We included patients aged 18 years or older who provided signed informed consent and had an RA diagnosis satisfying the ACR/EULAR 2010 criteria with stable csDMARD for at least 3 months and were naïve to bDMARDs. The exclusion criteria were patients with a rheumatic diagnosis other than RA; who were suffering from bone conditions other than osteoporosis (e.g., Paget’s disease of bone); or who were receiving treatments with bisphosphonates (with a grace period of up to 12 months for oral bisphosphonates and up to 24 months for zoledronic acid), strontium ranelate, teriparatide, selective estrogen receptor modulators, or denosumab. We also excluded patients with kidney disease (eGRF <30 mL/min), advanced liver disease (Child–Pugh grade B or C), untreated endocrine disorders, and those receiving intra-articular injections in the MCPs or MTPs within 3 months prior to the study, as well as people who were pregnant or breastfeeding. No specific selection criteria (other than inclusion/exclusion criteria) were applied. Patients were consecutively enrolled from May 2023 to December 2024.

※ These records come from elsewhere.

theorem Kept.frameStop {v : Held} {c : Chip} {bs : List ℕ} (hc : Kept v c) (hr : v.mram = none) :
    Kept v (Chip.frameStop c bs) := by
  unfold Machine.Chip.frameStop
  with_reducible repeat' first
    | assumption
    | (extract_lets +onlyGivenNames y; first | (refine Kept.have_ (v := v) (x := y) ?_ ?_; (on_goal 1 => subst y); (on_goal 2 => (intro hy; clear_value y))) | clear_value y)
    | apply Kept.demandFlocks
    | apply Kept.forN
    | simp only [Kept.upd_iff]
    | (intro _ _ _)
    | (intro _ _)
    | (split; rename_i heq; have hk := congrArg Prod.snd heq; subst hk)
    | split

theorem Kept.actFrame {v : Held} {c : Chip} {bs : List ℕ} (hc : Kept v c) (hr : v.mram = none) :
    Kept v (Chip.actFrame c bs) := by
  unfold Machine.Chip.actFrame
  with_reducible repeat' first
    | assumption
    | (extract_lets +onlyGivenNames y; first | (refine Kept.have_ (v := v) (x := y) ?_ ?_; (on_goal 1 => subst y); (on_goal 2 => (intro hy; clear_value y))) | clear_value y)
    | apply Kept.setSaf
    | apply Kept.frameStop
    | apply Kept.showSafetyRx
    | apply Kept.incSat
    | apply Kept.forN
    | simp only [Kept.upd_iff]
    | (intro _ _ _)
    | (intro _ _)
    | (split; rename_i heq; have hk := congrArg Prod.snd heq; subst hk)
    | split

theorem Kept.hearPeer {v : Held} {c : Chip} {bs : List ℕ} {net : ℕ} (hc : Kept v c) (hr : v.mram = none) :
    Kept v (Chip.hearPeer c bs net) := by
  unfold Machine.Chip.hearPeer
  with_reducible repeat' first
    | assumption
    | (extract_lets +onlyGivenNames y; first | (refine Kept.have_ (v := v) (x := y) ?_ ?_; (on_goal 1 => subst y); (on_goal 2 => (intro hy; clear_value y))) | clear_value y)
    | apply Kept.setFlag
    | apply Kept.setSaf
    | apply Kept.clearCause
    | apply Kept.forN
    | simp only [Kept.upd_iff]
    | apply Kept.foldl
    | apply Kept.foldl_pair
    | (intro _ _ _)
    | (intro _ _)
    | (split; rename_i heq; have hk := congrArg Prod.snd heq; subst hk)
    | split

theorem Kept.acceptCopy {v : Held} {c : Chip} {bs : List ℕ} {net : ℕ} (hc : Kept v c) (hr : v.mram = none) :
    Kept v (Chip.acceptCopy c bs net) := by
  unfold Machine.Chip.acceptCopy
  with_reducible repeat' first
    | assumption
    | (extract_lets +onlyGivenNames y; first | (refine Kept.have_ (v := v) (x := y) ?_ ?_; (on_goal 1 => subst y); (on_goal 2 => (intro hy; clear_value y))) | clear_value y)
    | apply Kept.hearPeer
    | apply Kept.incSat
    | apply Kept.setSaf
    | apply Kept.actFrame
    | apply Kept.beginSingle
    | apply Kept.forN
    | simp only [Kept.upd_iff]
    | (intro _ _ _)
    | (intro _ _)
    | (split; rename_i heq; have hk := congrArg Prod.snd heq; subst hk)
    | split

theorem Kept.safetyCopy {v : Held} {c : Chip} {net : Nat} {bs : List Nat} (hc : Kept v c) (hr : v.mram = none) :
    Kept v (Chip.safetyCopy c net bs) := by
  unfold Machine.Chip.safetyCopy
  with_reducible repeat' first
    | assumption
    | (extract_lets +onlyGivenNames y; first | (refine Kept.have_ (v := v) (x := y) ?_ ?_; (on_goal 1 => subst y); (on_goal 2 => (intro hy; clear_value y))) | clear_value y)
    | apply Kept.incSat
    | apply Kept.take
    | apply Kept.settleSafety
    | apply Kept.acceptCopy
    | apply Kept.forN
    | simp only [Kept.upd_iff]
    | (intro _ _ _)
    | (intro _ _)
    | (split; rename_i heq; have hk := congrArg Prod.snd heq; subst hk)
    | split

theorem Kept.safetyFrameWindowEnd {v : Held} {c : Chip} (hc : Kept v c) (hr : v.mram = none) :
    Kept v (safetyFrameWindowEnd c) := by
  unfold Machine.safetyFrameWindowEnd
  with_reducible repeat' first
    | assumption
    | (extract_lets +onlyGivenNames y; first | (refine Kept.have_ (v := v) (x := y) ?_ ?_; (on_goal 1 => subst y); (on_goal 2 => (intro hy; clear_value y))) | clear_value y)
    | apply Kept.setSaf
    | apply Kept.settleSafety
    | apply Kept.beginSingle
    | apply Kept.incSat
    | apply Kept.actFrame
    | apply Kept.forN
    | simp only [Kept.upd_iff]
    | apply Kept.foldl
    | apply Kept.foldl_pair
    | (intro _ _ _)
    | (intro _ _)
    | (split; rename_i heq; have hk := congrArg Prod.snd heq; subst hk)
    | split
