theorem Kept.pairMismatch {v : Held} {c : Chip} (hc : Kept v c) :
    Kept v (Chip.pairMismatch c) := by
  unfold Machine.Chip.pairMismatch
  with_reducible repeat' first
    | assumption
    | (extract_lets +onlyGivenNames y; first | (refine Kept.have_ (v := v) (x := y) ?_ ?_; (on_goal 1 => subst y); (on_goal 2 => (intro hy; clear_value y))) | clear_value y)
    | apply Kept.raiseEv
    | apply Kept.setFlag
    | apply Kept.forN
    | simp only [Kept.upd_iff]
    | (intro _ _ _)
    | (intro _ _)
    | (split; rename_i heq; have hk := congrArg Prod.snd heq; subst hk)
    | split

theorem Kept.stgApply {v : Held} {near : ℕ} {c : Chip} (hc : Kept v c) :
    Kept v (stgApply near c) := by
  unfold Machine.stgApply
  with_reducible repeat' first
    | assumption
    | (extract_lets +onlyGivenNames y; first | (refine Kept.have_ (v := v) (x := y) ?_ ?_; (on_goal 1 => subst y); (on_goal 2 => (intro hy; clear_value y))) | clear_value y)
    | apply Kept.pairMismatch
    | apply Kept.raiseEv
    | apply Kept.setSlot
    | apply Kept.put
    | apply Kept.inc
    | apply Kept.applySlot
    | apply Kept.forN
    | simp only [Kept.upd_iff]
    | apply Kept.foldl
    | apply Kept.foldl_pair
    | (intro _ _ _)
    | (intro _ _)
    | (split; rename_i heq; have hk := congrArg Prod.snd heq; subst hk)
    | split

theorem Kept.settleAwait {v : Held} {c : Chip} (hc : Kept v c) :
    Kept v (Chip.settleAwait c) := by
  unfold Machine.Chip.settleAwait
  with_reducible repeat' first
    | assumption
    | (extract_lets +onlyGivenNames y; first | (refine Kept.have_ (v := v) (x := y) ?_ ?_; (on_goal 1 => subst y); (on_goal 2 => (intro hy; clear_value y))) | clear_value y)
    | apply Kept.loneWindow
    | apply Kept.forN
    | simp only [Kept.upd_iff]
    | (intro _ _ _)
    | (intro _ _)
    | (split; rename_i heq; have hk := congrArg Prod.snd heq; subst hk)
    | split

theorem Kept.newStride {v : Held} {c : Chip} (hc : Kept v c) :
    Kept v (Chip.newStride c) := by
  unfold Machine.Chip.newStride
  with_reducible repeat' first
    | assumption
    | (extract_lets +onlyGivenNames y; first | (refine Kept.have_ (v := v) (x := y) ?_ ?_; (on_goal 1 => subst y); (on_goal 2 => (intro hy; clear_value y))) | clear_value y)
    | apply Kept.advanceTo
    | apply Kept.canStrideEnd
    | apply Kept.forN
    | simp only [Kept.upd_iff]
    | (intro _ _ _)
    | (intro _ _)
    | (split; rename_i heq; have hk := congrArg Prod.snd heq; subst hk)
    | split

theorem Kept.openSecond {v : Held} {c : Chip} (hc : Kept v c) :
    Kept v (Chip.openSecond c) := by
  unfold Machine.Chip.openSecond
  with_reducible repeat' first
    | assumption
    | (extract_lets +onlyGivenNames y; first | (refine Kept.have_ (v := v) (x := y) ?_ ?_; (on_goal 1 => subst y); (on_goal 2 => (intro hy; clear_value y))) | clear_value y)
    | apply Kept.forN
    | simp only [Kept.upd_iff]
    | (intro _ _ _)
    | (intro _ _)
    | (split; rename_i heq; have hk := congrArg Prod.snd heq; subst hk)
    | split

theorem Kept.ticks {v : Held} {c : Chip} (hc : Kept v c) :
    Kept v (Chip.ticks c) := by
  unfold Machine.Chip.ticks
  with_reducible repeat' first
    | assumption
    | (extract_lets +onlyGivenNames y; first | (refine Kept.have_ (v := v) (x := y) ?_ ?_; (on_goal 1 => subst y); (on_goal 2 => (intro hy; clear_value y))) | clear_value y)
    | apply Kept.controlTick
    | apply Kept.firePrivate
    | apply Kept.forN
    | simp only [Kept.upd_iff]
    | (intro _ _ _)
    | (intro _ _)
    | (split; rename_i heq; have hk := congrArg Prod.snd heq; subst hk)
    | split

theorem Kept.foldSchedule {v : Held} {c : Chip} {inp : StrideInputs} (hc : Kept v c) (hr : v.mram = none) :
    Kept v (Chip.foldSchedule c inp) := by
  unfold Machine.Chip.foldSchedule
  with_reducible repeat' first
    | assumption
    | (extract_lets +onlyGivenNames y; first | (refine Kept.have_ (v := v) (x := y) ?_ ?_; (on_goal 1 => subst y); (on_goal 2 => (intro hy; clear_value y))) | clear_value y)
    | apply Kept.frontEndEdge
    | apply Kept.measure
    | apply Kept.ownWindow
    | apply Kept.forN
    | simp only [Kept.upd_iff]
    | (intro _ _ _)
    | (intro _ _)
    | (split; rename_i heq; have hk := congrArg Prod.snd heq; subst hk)
    | split

theorem Kept.unitsEdge {v : Held} {c : Chip} {inp : StrideInputs} (hc : Kept v c) :
    Kept v (Chip.unitsEdge c inp) := by
  unfold Machine.Chip.unitsEdge
  with_reducible repeat' first
    | assumption
    | (extract_lets +onlyGivenNames y; first | (refine Kept.have_ (v := v) (x := y) ?_ ?_; (on_goal 1 => subst y); (on_goal 2 => (intro hy; clear_value y))) | clear_value y)
    | apply Kept.loadEdge
    | apply Kept.portsEdge
    | apply Kept.netEdge
    | apply Kept.pairEdge
    | apply Kept.bootEdge
    | apply Kept.vaultEdge
    | apply Kept.tagEdge
    | apply Kept.mainsEdge
    | apply Kept.stallTick
    | apply Kept.displayTick
    | apply Kept.forN
    | simp only [Kept.upd_iff]
    | (intro _ _ _)
    | (intro _ _)
    | (split; rename_i heq; have hk := congrArg Prod.snd heq; subst hk)
    | split

theorem Kept.powerFailAge {v : Held} {c : Chip} (hc : Kept v c) :
    Kept v (Chip.powerFailAge c) := by
  unfold Machine.Chip.powerFailAge
  with_reducible repeat' first
    | assumption
    | (extract_lets +onlyGivenNames y; first | (refine Kept.have_ (v := v) (x := y) ?_ ?_; (on_goal 1 => subst y); (on_goal 2 => (intro hy; clear_value y))) | clear_value y)
    | apply Kept.setLed
    | apply Kept.forN
    | simp only [Kept.upd_iff]
    | (intro _ _ _)
    | (intro _ _)
    | (split; rename_i heq; have hk := congrArg Prod.snd heq; subst hk)
    | split

theorem Kept.strideEdge {v : Held} {inp : StrideInputs} {c : Chip} (hc : Kept v c) (hr : v.mram = none) :
    Kept v (strideEdge inp c) := by
  unfold Machine.strideEdge
  with_reducible repeat' first
    | assumption
    | (extract_lets +onlyGivenNames y; first | (refine Kept.have_ (v := v) (x := y) ?_ ?_; (on_goal 1 => subst y); (on_goal 2 => (intro hy; clear_value y))) | clear_value y)
    | apply Kept.timeEdge
    | apply Kept.switchesEdge
    | apply Kept.portsSample
    | apply Kept.sealEdge
    | apply Kept.safetyEdge
    | apply Kept.crookAlone
    | apply Kept.settleAwait
    | apply Kept.newStride
    | apply Kept.openSecond
    | apply Kept.ticks
    | apply Kept.foldSchedule
    | apply Kept.unitsEdge
    | apply Kept.powerFailAge
    | apply Kept.forN
    | simp only [Kept.upd_iff]
    | (intro _ _ _)
    | (intro _ _)
    | (split; rename_i heq; have hk := congrArg Prod.snd heq; subst hk)
    | split

theorem Kept.snapshotPublication {v : Held} {c : Chip} (hc : Kept v c) (hr : v.mram = none) :
    Kept v (snapshotPublication c) := by
  unfold Machine.snapshotPublication
  with_reducible repeat' first
    | assumption
    | (extract_lets +onlyGivenNames y; first | (refine Kept.have_ (v := v) (x := y) ?_ ?_; (on_goal 1 => subst y); (on_goal 2 => (intro hy; clear_value y))) | clear_value y)
    | apply Kept.showSummary
    | apply Kept.flushStepFour
    | apply Kept.pfwReleased
    | apply Kept.pqWindowEval
    | apply Kept.settleAwait
    | apply Kept.advanceTo
    | apply Kept.signPublished
    | apply Kept.forN
    | simp only [Kept.upd_iff]
    | (intro _ _ _)
    | (intro _ _)
    | (split; rename_i heq; have hk := congrArg Prod.snd heq; subst hk)
    | split

end Sys2Proof.Machine
end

The reporting of this study conforms to the Strengthening the Reporting of Observational Studies in Epidemiology (STROBE) statement.¹⁵ The completed STROBE checklist is provided as Supplemental File 1.

Statistical analysis

Descriptive statistics are presented as means and standard deviations (SDs) or medians and interquartile ranges (IQRs), as appropriate. Correlations between continuous variables were assessed through Spearman’s correlation coefficients. To account for multiple comparisons, the two-stage step-up method by Benjamini, Krieger, and Yekutieli was applied, with the false discovery rate controlled at 5% (Q = 0.05).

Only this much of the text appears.